Every line with "DEFINITION" in it must be copied from the data.
Segment Open
-- ==== Sys2Proof/WellFormed.lean ====
section
/-! DEFINITION. Which instructions are well formed as decoded shapes. -/

namespace Sys2Proof

/-- An instruction the decoder can produce. The register number and the displacement are in range
by their types; the one check left is that the decoded shape of form (iiii) has `q` from 1 to 63,
because the word with `q = 0` belongs to form (i) (rule R43; `90_conflicts.md` C1). The four
undefined combinations of rule R54 decode normally, so they are well formed (C6). -/
def Instr.wellFormed : Instr → Bool
  | .ldZ _ => true
  | .ldZInc _ => true
  | .ldZDec _ => true
  | .lddZ _ q => decide (q ≠ 0)

end Sys2Proof
end

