/-- Settles O12: three refusals by the fetch, two by the form that runs. -/
theorem refusalsHaveOnlyTheNamedCauses : Obligations.RefusalsHaveOnlyTheNamedCauses := by
  intro s r refused
  rcases step_cases s with
    beyond | ⟨w, fetches, unknown | ⟨i, decoded, lacking | ⟨available, runs⟩⟩⟩
  · cases (step_of_fetchOutOfRange beyond).symm.trans refused
    exact .inl ⟨beyond, rfl⟩
  · cases (step_of_unknown fetches unknown).symm.trans refused
    exact .inr ⟨w, fetches, .inl ⟨unknown, rfl⟩⟩
  · cases (step_of_lacking_form fetches decoded lacking).symm.trans refused
    exact .inr ⟨w, fetches, .inr ⟨i, decoded, .inl ⟨lacking, rfl⟩⟩⟩
  · exact .inr ⟨w, fetches, .inr ⟨i, decoded, .inr ⟨available,
      exec_refusal_cause (runs.symm.trans refused)⟩⟩⟩

/-- Settles O7: a form in `FORMS` that is not the displacement form on AVR8L is available. -/
theorem stepRunsTheDecodedInstruction : Obligations.StepRunsTheDecodedInstruction := by
  intro s w i fetches decoded listed notAvr8l
  refine step_of_hasForm fetches decoded (Bool.eq_true_of_not_eq_false fun lacking => ?_)
  rcases hasForm_eq_false_iff.1 lacking with unlisted | avr8l
  · exact unlisted listed
  · exact notAvr8l avr8l

theorem decode_of_decodeTableWord {nbits w : Nat} {i : Instr}
    (h : decodeTableWord nbits w = some i) : decode (tableWord nbits w) = .instr i := by
  unfold decodeTableWord at h
  split at h
  · rwa [← Option.some.inj h]
  · cases h

/-- Settles O8: the word placed is the word fetched. -/
theorem placedTableWordIsTheNextInstruction : Obligations.PlacedTableWordIsTheNextInstruction := by
  intro s nbits w i inside decoded available
  have fetches : Fetches (s.withFetchWord nbits w) (tableWord nbits w) :=
    ⟨inside, progRead_placeWord_self s s.pc _⟩
  exact step_of_hasForm fetches (decode_of_decodeTableWord decoded) available

/-- Settles O37: register 30 is the first cell the form reads, and it holds no value. -/
theorem firstLoadFromAnUndefinedResetFaults : Obligations.FirstLoadFromAnUndefinedResetFaults := by
  intro c prog ds w i
  have reg : ∀ j, (State.undefReset c prog ds).reg j = .undef := fun j => by
    simp [State.reg, State.undefReset]
  refine ⟨rfl, reg, rfl, rfl, fun a => rfl, fun fetches decoded available defined => ?_⟩
  rw [step_of_hasForm fetches decoded available]
  exact exec_of_pointerLacks defined (.low (reg 30))

end Sys2Proof.Machine
end

section
/-! SUPPORT. The next state of a completed form, read field by field (rules R50 to R55). -/

namespace Sys2Proof.Machine

/-! ## Addresses within the pointer width -/

/-- A number modulo `2^W` is an address of that number. -/
theorem toNat_ofNat_mod (w : PtrWidth) (n : Nat) :
    (BitVec.ofNat 24 (n % 2 ^ w.bits)).toNat = n % 2 ^ w.bits := by
  have fits : n % 2 ^ w.bits < 2 ^ 24 :=
    calc n % 2 ^ w.bits < 2 ^ w.bits := Nat.mod_lt _ (Nat.two_pow_pos _)
      _ ≤ 2 ^ 24 := Nat.pow_le_pow_right (by decide) (by cases w <;> decide)
  rw [BitVec.toNat_ofNat, Nat.mod_eq_of_lt fits]

/-- An address that is a number modulo `2^W`, said by its value. -/
theorem eq_ofNat_mod {w : PtrWidth} {a : Addr} {n : Nat} (value : a.toNat = n % 2 ^ w.bits) :
    a = BitVec.ofNat 24 (n % 2 ^ w.bits) :=
  BitVec.eq_of_toNat_eq (value.trans (toNat_ofNat_mod w n).symm)

theorem toNat_ofNat_mod_lt (w : PtrWidth) (n : Nat) :
    (BitVec.ofNat 24 (n % 2 ^ w.bits)).toNat < 2 ^ w.bits := by
  rw [toNat_ofNat_mod]
  exact Nat.mod_lt _ (Nat.two_pow_pos _)

/-- A pointer of `PTR_WIDTH` bits, once written, is the pointer. -/
theorem pointerIs_ptrSet_of_lt {s : State} {v : Addr} (fits : v.toNat < 2 ^ s.cfg.ptrWidth.bits) :
    PointerIs (ptrSet s v) v := by
  have same : truncPtr s.cfg.ptrWidth v = v :=
    BitVec.eq_of_toNat_eq (by rw [truncPtr_toNat, Nat.mod_eq_of_lt fits])
  have written := pointerIs_ptrSet s v
  rwa [same] at written

/-- A register that is no part of the pointer is kept when the pointer is written (rule R15). -/
theorem reg_ptrSet_other {s : State} {j : RegIdx} (v : Addr)
    (notPointer : ¬ (j = 30 ∨ j = 31 ∧ s.cfg.ptrWidth ≠ .w8)) : (ptrSet s v).reg j = s.reg j := by
  obtain ⟨h30, h31⟩ := not_or.1 notPointer
  rw [reg_ptrSet, if_neg h30, if_neg h31]

/-- The pointer determines the cells it is made of (rule R15). -/
theorem PointerIs.cells_eq {s t : State} {p : Addr} (hs : PointerIs s p) (ht : PointerIs t p)
    (width : t.cfg.ptrWidth = s.cfg.ptrWidth) :
    t.reg 30 = s.reg 30 ∧ (s.cfg.ptrWidth ≠ .w8 → t.reg 31 = s.reg 31) ∧
      (s.cfg.ptrWidth = .w24 → t.rampz = s.rampz) := by
  have byte_eq {x y : Byte} (h : x.toNat = y.toNat) : x = y := BitVec.eq_of_toNat_eq h
  unfold PointerIs at hs ht
  rw [width] at ht
  cases w : s.cfg.ptrWidth <;> simp only [w] at hs ht
  case w8 =>
    obtain ⟨lo, hlo, value⟩ := hs
    obtain ⟨lo', hlo', value'⟩ := ht
    obtain rfl : lo = lo' := byte_eq (by omega)
    exact ⟨hlo'.trans hlo.symm, fun h => absurd rfl h, nofun⟩
  case w16 =>
    obtain ⟨lo, hi, hlo, hhi, value⟩ := hs
    obtain ⟨lo', hi', hlo', hhi', value'⟩ := ht
    obtain rfl : lo = lo' := byte_eq (by omega)
    obtain rfl : hi = hi' := byte_eq (by omega)
    exact ⟨hlo'.trans hlo.symm, fun _ => hhi'.trans hhi.symm, nofun⟩
  case w24 =>
    obtain ⟨lo, hi, ext, hlo, hhi, hext, value⟩ := hs
    obtain ⟨lo', hi', ext', hlo', hhi', hext', value'⟩ := ht
    obtain rfl : lo = lo' := byte_eq (by omega)
    obtain rfl : hi = hi' := byte_eq (by omega)
    obtain rfl : ext = ext' := byte_eq (by omega)
    exact ⟨hlo'.trans hlo.symm, fun _ => hhi'.trans hhi.symm, fun _ => hext'.trans hext.symm⟩
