-- ==== Sys2Proof/Word.lean ====
section
/-! DEFINITION. The word types of CTRGEN: bytes, 32-bit bus words, 18-bit window offsets, 16-byte sequences. -/

namespace Sys2Proof

/-- One byte of a byte sequence (`00_scope.md` R10). -/
abbrev Byte := BitVec 8

/-- A register word or a bus word, 32 bits, bit 0 least significant (`00_scope.md` R9). -/
abbrev Word := BitVec 32

/-- An 18-bit byte offset from `CTRGEN_BASE` (`10_state.md` R17). -/
abbrev Offset := BitVec 18

/-- `Bytes16`: a byte sequence of length 16, byte 0 first (`00_scope.md` R10). -/
abbrev Bytes16 := Vector Byte 16

/-- `zeros(16)` (`00_scope.md` R10). -/
def zeros16 : Bytes16 := Vector.replicate 16 0

end Sys2Proof
end

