-- ==== Sys2Proof/Machine/CounterBlock.lean ====
section
/-! DEFINITION. The counter-block function and CBLK (`40_counter_block.md`). -/

namespace Sys2Proof.Machine

open Sys2Proof

/-- `block(n, idx) = be_bytes_16((be_int(n) + idx) mod 2^128)` (`40_counter_block.md` R85). -/
def block (n : Bytes16) (idx : Nat) : Bytes16 := beBytes16 ((beInt n.toList + idx) % 2 ^ 128)

/-- CBLK (`40_counter_block.md` R90). -/
def execCblk (s : State) : Host.Outcome State Fault Refusal :=
  afterChecks .cblk s <|
    .next (s.writeOut (block s.operands.nonce s.operands.index).toList).complete

end Sys2Proof.Machine
end

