-- ==== Sys2Proof/Safety.lean ====
section
/-! DEFINITION. What a claim about CTRGEN is stated with: one step as a relation, the invariant of the machine,
the end of a run, and what a buffer holds. -/

namespace Sys2Proof.Machine

open Sys2Proof

/-- One step takes `s` to `t`. -/
def Steps (s t : State) : Prop := step s = .next t

/-- `k` steps take `s` to `t`. -/
def StepsIn : Nat → State → State → Prop
  | 0, s, t => s = t
  | k + 1, s, t => ∃ u, Steps s u ∧ StepsIn k u t

/-- The buffer holds the bytes `data` from index 0 up. -/
def State.Holds (s : State) (b : Buffer) (data : List Byte) : Prop :=
  ∀ k (h : k < data.length), s.bufByte b k = some data[k]

/-- The state holds the operand `a` of length LEN_A in IN_A (`43_bit_difference.md` R107). -/
def State.OperandA (s : State) (a : List Byte) : Prop := a.length = s.operands.lenA.toNat ∧ s.Holds .inA a

/-- The state holds the operand `b` of length LEN_B in IN_B (`43_bit_difference.md` R107). -/
def State.OperandB (s : State) (b : List Byte) : Prop := b.length = s.operands.lenB.toNat ∧ s.Holds .inB b

/-- Both states read the same at every offset outside the first `n` bytes of OUT. -/
def SameOutsideOut (n : Nat) (s t : State) : Prop :=
  ∀ a, ¬ (Buffer.out.base ≤ a ∧ a < Buffer.out.base + n) → t.mem.read? a = s.mem.read? a

/-- Both states read the same at every offset of the window. -/
def SameMemory (s t : State) : Prop := ∀ a, t.mem.read? a = s.mem.read? a

/-- What no command of `30_encoding.md` R76 writes: CAPS, CTRL, WERR, the operand registers, the fault records, and
everything outside the device. -/
def SameOutsideCommand (s t : State) : Prop :=
  t.params = s.params ∧ t.ie = s.ie ∧ t.status.werr = s.status.werr ∧ t.operands = s.operands ∧
  t.busErrors = s.busErrors ∧ t.unwrittenRead = s.unwrittenRead ∧ t.master = s.master ∧ t.schedule = s.schedule ∧ t.draws = s.draws

/-- The success completion (`60_exceptions.md` R129). -/
def Succeeded (t : State) : Prop :=
  t.pending = none ∧ t.status.done = true ∧ t.status.err = false ∧ t.status.errcode = 0

/-- The error completion with a code: STATUS and the latch change, and nothing else (`60_exceptions.md` R130). -/
def errorCompletion (s : State) (code : BitVec 4) : State :=
  { s with pending := none, status := { s.status with done := true, err := true, errcode := code } }

/-- From `s`, a command succeeded in `t` and wrote exactly the bytes `bs` to OUT from index 0: the completion, the
bytes, OUT_LEN, and the frame. -/
structure WroteOut (s t : State) (bs : List Byte) : Prop where
  completion : Succeeded t
  bytes      : t.Holds .out bs
  outLen     : t.outLen.toNat = bs.length
  otherBytes : SameOutsideOut bs.length s t
  result     : t.result = s.result
  frame      : SameOutsideCommand s t

/-- From `s`, a command succeeded in `t` and wrote exactly RESULT: the completion, RESULT, and the frame. -/
structure WroteResult (s t : State) (d : Nat) : Prop where
  completion : Succeeded t
  result     : t.result.toNat = d
  outLen     : t.outLen = s.outLen
  bytes      : SameMemory s t
  frame      : SameOutsideCommand s t

/-- Byte `k` of the operand `a`, aligned on the right in `n` bytes (`43_bit_difference.md` R107). -/
def alignedByte (a : List Byte) (n k : Nat) : Byte := if n - a.length ≤ k then a.getD (k - (n - a.length)) 0 else 0

/-- At index `k` the analyzer's loop reads a written byte of the operand, or pads (`43_bit_difference.md` R108). -/
def AlignedReadable (s : State) (b : Buffer) (len k : Nat) : Prop :=
  s.diffLength - len ≤ k → s.bufByte b (k - (s.diffLength - len)) ≠ none

/-- The first unwritten byte that the analyzer's loop reads, IN_A before IN_B at each index. -/
def AnalyzerFault (s : State) (f : Fault) : Prop :=
  ∃ k, k < s.diffLength ∧
    (∀ j, j < k → AlignedReadable s .inA s.operands.lenA.toNat j ∧ AlignedReadable s .inB s.operands.lenB.toNat j) ∧
    ((s.diffLength - s.operands.lenA.toNat ≤ k ∧
        s.bufByte .inA (k - (s.diffLength - s.operands.lenA.toNat)) = none ∧
        f = .unwrittenRead .inA (k - (s.diffLength - s.operands.lenA.toNat))) ∨
     (AlignedReadable s .inA s.operands.lenA.toNat k ∧ s.diffLength - s.operands.lenB.toNat ≤ k ∧
        s.bufByte .inB (k - (s.diffLength - s.operands.lenB.toNat)) = none ∧
        f = .unwrittenRead .inB (k - (s.diffLength - s.operands.lenB.toNat))))

/-- A length the analyzer uses is greater than `BUF_BYTES` (`60_exceptions.md` R126). -/
def AnalyzerTooLong (s : State) : Prop :=
  s.params.bufBytes < s.operands.lenA.toNat ∨ s.params.bufBytes < s.operands.lenB.toNat

/-- The offset is one the register map lists, for buffers of `n` bytes (`10_state.md` R23). -/
def Listed (n off : Nat) : Prop := off < 0x34 ∨ (0x40 ≤ off ∧ off < 0x60) ∨ inBuffers n off

/-- How many bytes of OUT a successful command writes, from index 0 (`30_encoding.md` R76). -/
def outBytes (i : Instr) (s : State) : Nat :=
  match i with
  | .cblk => 16
  | .kstr => s.operands.lenA.toNat
  | .ctrx => s.operands.lenA.toNat
  | .xdif => s.diffLength
  | .hamd => 0

/-- The state with another key. -/
def State.withKey (s : State) (k : Bytes16) : State := { s with operands := { s.operands with key := k } }

/-- The end of a run (`70_reset_and_hazards.md` R162). -/
def State.Final (s : State) : Prop :=
  s.master.program = [] ∧ s.busy = false ∧ s.busErrors = [] ∧ s.unwrittenRead = none

/-- The invariant of the machine. -/
structure State.Inv (s : State) : Prop where
  /-- The parameters are legal (`00_scope.md` R7). -/
  params_wf    : s.params.wf
  /-- Memory is in its canonical form. -/
  mem_wf       : s.mem.wf
  /-- Only bytes of the three buffers are held (`10_state.md` R33). -/
  mem_buffers  : ∀ c ∈ s.mem, inBuffers s.params.bufBytes c.1
  /-- ERR = 0 exactly when ERRCODE = 0 (`10_state.md` R43). -/
  err_iff      : s.status.err = false ↔ s.status.errcode = 0
  /-- ERRCODE holds no reserved code (`93_implementation_defined.md` U10). -/
  errcode_ok   : legalErrcode s.status.errcode
  /-- While a command is pending, DONE and ERR are 0 (`60_exceptions.md` R128). -/
  busy_clear   : s.busy = true → s.status.done = false ∧ s.status.err = false
  /-- With an `UnwrittenRead` recorded, a command is still pending: DEDUCED, since the spec says nothing of the latch
  there (log entry 6; unsafe for a claim on BUSY in such a state). -/
  fault_busy   : s.unwrittenRead ≠ none → s.busy = true
  /-- OUT_LEN is at most the capacity of OUT (`60_exceptions.md` R126). -/
  outLen_le    : s.outLen.toNat ≤ s.params.bufBytes
  /-- The bytes of OUT below OUT_LEN have been written (`10_state.md` R34). -/
  out_written  : ∀ k, k < s.outLen.toNat → s.bufByte .out k ≠ none
  /-- RESULT is at most `8 · BUF_BYTES` (`43_bit_difference.md` R114). -/
  result_le    : s.result.toNat ≤ 8 * s.params.bufBytes

end Sys2Proof.Machine
end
Segment Closed
**Response for this exercise:**
/-! DEFINITION. Which instructions are well formed as decoded shapes. -/
/-! DEFINITION. The word types of CTRGEN: bytes, 32-bit bus words, 18-bit window offsets, 16-byte sequences. -/
/-! DEFINITION. The counter-block function and CBLK (`40_counter_block.md`). -/
/-! DEFINITION. What a claim about CTRGEN is stated with: one step as a relation, the invariant of the machine,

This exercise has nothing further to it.